There’s also a growing recognition of the need for new legal and regulatory models to facilitate these multi-stakeholder approaches and some, like the L3C and the BCorp have emerged. Recent studies, notably by the Omidyar Network, have advocated adopting a whole-sector approach to building social investment markets. In brief, the maturing sector has come around to seeing things the WSFF way and many of its tenets are gaining traction.
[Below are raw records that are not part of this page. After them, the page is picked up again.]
theorem State.takeIn_keeps {s : State} (b17 : k.blk 17 = false) (h : State.Keeps k s0 s) (a1 : JIn → Bool) :
    OptKeeps k s0 (State.takeIn s a1) := by
  unfold State.takeIn
  repeat' first
    | with_reducible assumption
    | with_reducible exact OptKeeps.none
    | with_reducible refine OptKeeps.some ?_
    | with_reducible refine Keeps.ite (P := OptKeeps _ _) ?_ ?_
    | with_reducible apply State.jlnSet_keeps
    | split

theorem State.heardFrom_keeps {s : State} (b17 : k.blk 17 = false) (h : State.Keeps k s0 s) (a1 : Nat) (a2 : Nat) :
    State.Keeps k s0 (State.heardFrom s a1 a2) := by
  unfold State.heardFrom
  repeat' first
    | with_reducible assumption
    | (extract_lets -underBinder +onlyGivenNames x; refine Keeps.cut (k := k) (s0 := s0) (x := x) ?_ ?_ <;> first | (intro _; revert x; intro _ _) | (unfold x; clear x))
    | with_reducible apply State.updMember_keeps
    | with_reducible apply State.jlnSet_keeps

theorem State.replay_keeps {s : State} (b17 : k.blk 17 = false) (b18 : k.blk 18 = false) (h : State.Keeps k s0 s) :
    State.Keeps k s0 (State.replay s) := by
  unfold State.replay
  repeat' first
    | with_reducible assumption
    | (with_reducible show Fld.Listed _; decide)
    | (show Kept.blk _ _ = false; first | exact b17 | exact b18)
    | with_reducible apply State.event_keeps
    | with_reducible apply State.bump_keeps

theorem State.authFail_keeps {s : State} (b17 : k.blk 17 = false) (b18 : k.blk 18 = false) (h : State.Keeps k s0 s) :
    State.Keeps k s0 (State.authFail s) := by
  unfold State.authFail
  repeat' first
    | with_reducible assumption
    | (with_reducible show Fld.Listed _; decide)
    | (show Kept.blk _ _ = false; first | exact b17 | exact b18)
    | with_reducible apply State.event_keeps
    | with_reducible apply State.bump_keeps

theorem State.newEntry_keeps {s : State} (b17 : k.blk 17 = false) (h : State.Keeps k s0 s) (a1 : JIn) :
    State.Keeps k s0 (State.newEntry s a1) := by
  unfold State.newEntry
  repeat' first
    | with_reducible assumption
    | with_reducible refine Keeps.ite (P := State.Keeps _ _) ?_ ?_
    | with_reducible apply State.updMember_keeps
    | with_reducible apply State.jlnSet_keeps

theorem State.judge_keeps {s : State} (b17 : k.blk 17 = false) (b18 : k.blk 18 = false) (h : State.Keeps k s0 s) (a1 : JIn) (a2 : State → State) (a3 : State → State) (g2 : ∀ x, State.Keeps k s0 x → State.Keeps k s0 (a2 x)) (g3 : ∀ x, State.Keeps k s0 x → State.Keeps k s0 (a3 x)) :
    State.Keeps k s0 (State.judge s a1 a2 a3) := by
  unfold State.judge
  repeat' first
    | with_reducible assumption
    | with_reducible apply g2
    | with_reducible apply g3
    | with_reducible refine Keeps.ite (P := State.Keeps _ _) ?_ ?_
    | with_reducible apply State.authFail_keeps
    | with_reducible apply State.replay_keeps
    | with_reducible apply State.ackFrame_keeps
    | with_reducible apply State.newEntry_keeps
    | split

theorem State.noteBeacon_keeps {s : State} (b17 : k.blk 17 = false) (h : State.Keeps k s0 s) (a1 : JIn) :
    State.Keeps k s0 (State.noteBeacon s a1) := by
  unfold State.noteBeacon
  repeat' first
    | with_reducible assumption
    | (extract_lets -underBinder +onlyGivenNames x; unfold x; clear x)
    | with_reducible apply State.jlnSet_keeps

theorem State.useBeacon_keeps {s : State} (b2 : k.blk 2 = false) (b5 : k.blk 5 = false) (b6 : k.blk 6 = false) (b12 : k.blk 12 = false) (b17 : k.blk 17 = false) (b18 : k.blk 18 = false) (b20 : k.blk 20 = false) (b22 : k.blk 22 = false) (h : State.Keeps k s0 s) (a1 : JIn) (a2 : Nat) :
    State.Keeps k s0 (State.useBeacon s a1 a2) := by
  unfold State.useBeacon
  repeat' first
    | with_reducible assumption
    | (with_reducible show Fld.Listed _; decide)
    | (show Kept.blk _ _ = false; first | exact b2 | exact b5 | exact b6 | exact b12 | exact b17 | exact b18 | exact b20 | exact b22)
    | with_reducible refine Keeps.ite (P := State.Keeps _ _) ?_ ?_
    | (extract_lets -underBinder +onlyGivenNames x; unfold x; clear x)
    | with_reducible refine Keeps.foldl (fun _ _ _ => ?_) ?_
    | with_reducible apply State.set_keeps
    | with_reducible apply State.event_keeps
    | with_reducible apply State.noteBeacon_keeps
    | with_reducible apply State.set64_keeps
    | with_reducible apply State.gridToken_keeps
    | (with_reducible refine Keeps.upd (h := ?_); first | with_reducible assumption | with_reducible apply State.event_keeps | with_reducible apply State.noteBeacon_keeps | with_reducible apply State.set64_keeps | with_reducible apply State.gridToken_keeps | with_reducible apply State.set_keeps | with_reducible refine Keeps.ite (P := State.Keeps _ _) ?_ ?_ | with_reducible refine Keeps.foldl (fun _ _ _ => ?_) ?_)

theorem State.hearBeacon_keeps {s : State} (b17 : k.blk 17 = false) (b18 : k.blk 18 = false) (h : State.Keeps k s0 s) (a1 : JIn) (a2 : Nat) :
    State.Keeps k s0 (State.hearBeacon s a1 a2) := by
  unfold State.hearBeacon
  repeat' first
    | with_reducible assumption
    | (with_reducible show Fld.Listed _; decide)
    | (show Kept.blk _ _ = false; first | exact b17 | exact b18)
    | with_reducible refine Keeps.ite (P := State.Keeps _ _) ?_ ?_
    | (extract_lets -underBinder +onlyGivenNames x; refine Keeps.cut (k := k) (s0 := s0) (x := x) ?_ ?_ <;> first | (intro _; revert x; intro _ _) | (unfold x; clear x))
    | (extract_lets -underBinder +onlyGivenNames x; unfold x; clear x)
    | with_reducible apply State.set_keeps
    | with_reducible apply State.event_keeps
    | with_reducible apply State.noteBeacon_keeps
    | with_reducible apply State.jlnSet_keeps
    | with_reducible apply State.nextFree_keeps
    | with_reducible apply State.queueMgmt_keeps
    | with_reducible apply State.netGo_keeps
    | split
Yet for the WSFF itself, success has been mixed. In the end no funder came forward to back the crucial market research into the sanitation sector. “This was the height of the financial crisis,” remembers Wood. “Still, I was surprised. Here we had a large-scale project with the business case done by a top-flight consultancy firm, headed by two thought leaders, with most of the major players from across the value chain and an offer of hosting by the UN. I thought the foundation world would be convinced by that and pick it up. Perhaps I was na’ve.”


The lack of follow-through by funders meant the WSFF research project was stalled in its tracks. However other parts of its agenda have gained ground, largely carried forward by Wood.

He has been instrumental in developing the social impact bond, now seen as an important tool for collaborative social investors. “My thinking about how you scale social impact bonds and the move to outcome models was birthed inside the WSFF,” says Wood. “It provided an answer to the question of how you bring the partners together.” Wood has also been at the forefront in developing new collaborative legal structures such as the SELLP and the L3C. In 2011 he participated in creating the Hague Framework, a report that echoed many core WSFF themes, including the urgent need for social investment and the necessity of creating collaborative outcome-oriented structures.

In the meantime Wood has helped fulfil another WSFF aspiration by founding, along with his US partners, Total Impact Advisors, a new kind of social finance intermediary. He explains, “There are lots of innovative social entrepreneurs; they’re great, brilliant, dedicated passionate people. They’re specialists in the things they do but they’re not finance specialists. Someone needs to look out for their interests. We believe that there needs to be a new kind of financial intermediary in the marketplace, one that understands what blended value is and actually has the expertise in blending different sorts of capital.”


Throughout all this activity, Wood hasn’t abandoned his hope of bringing progress to the sanitation sector. “It’s a labor of love,” he says. And it continues: He has recently collaborated on a paper with Dr. Guy Hutton: Impact Investing and Outcome Models. “It’s an attempt to demonstrate the collaborative model of the WSFF and the opportunities of impact investing and the move to outcome models using sanitation as a test case.” The paper will be published through UNESCAP.

What Wood would most like to see at this point is a practical project that puts WSFF ideas to the test. “I’d like a chance to prove the effectiveness of a collaborative outcome model in the real world,” he says. “I’d love to see one of the major multinational organizations take leadership of it. Foundations, too, could accept more of a leadership role. The danger,” he warns, “is that if the social sector doesn’t take the lead in defining these models and processes, other stakeholders in the commercial sector will do it. Then how do we ensure that social mission is hard-wired in?”

So far, no such leader has come forward. Meanwhile, the world sanitation crisis continues. The MDG target for sanitation will not be reached by 2015, according to the latest monitoring figures. Sanitation coverage is only predicted to be 67% by the deadline, leaving 580 million people without adequate provision. An estimated 30-50 million children will die from diarrheal disease as a result. Perhaps it’s time the sector tried a new approach.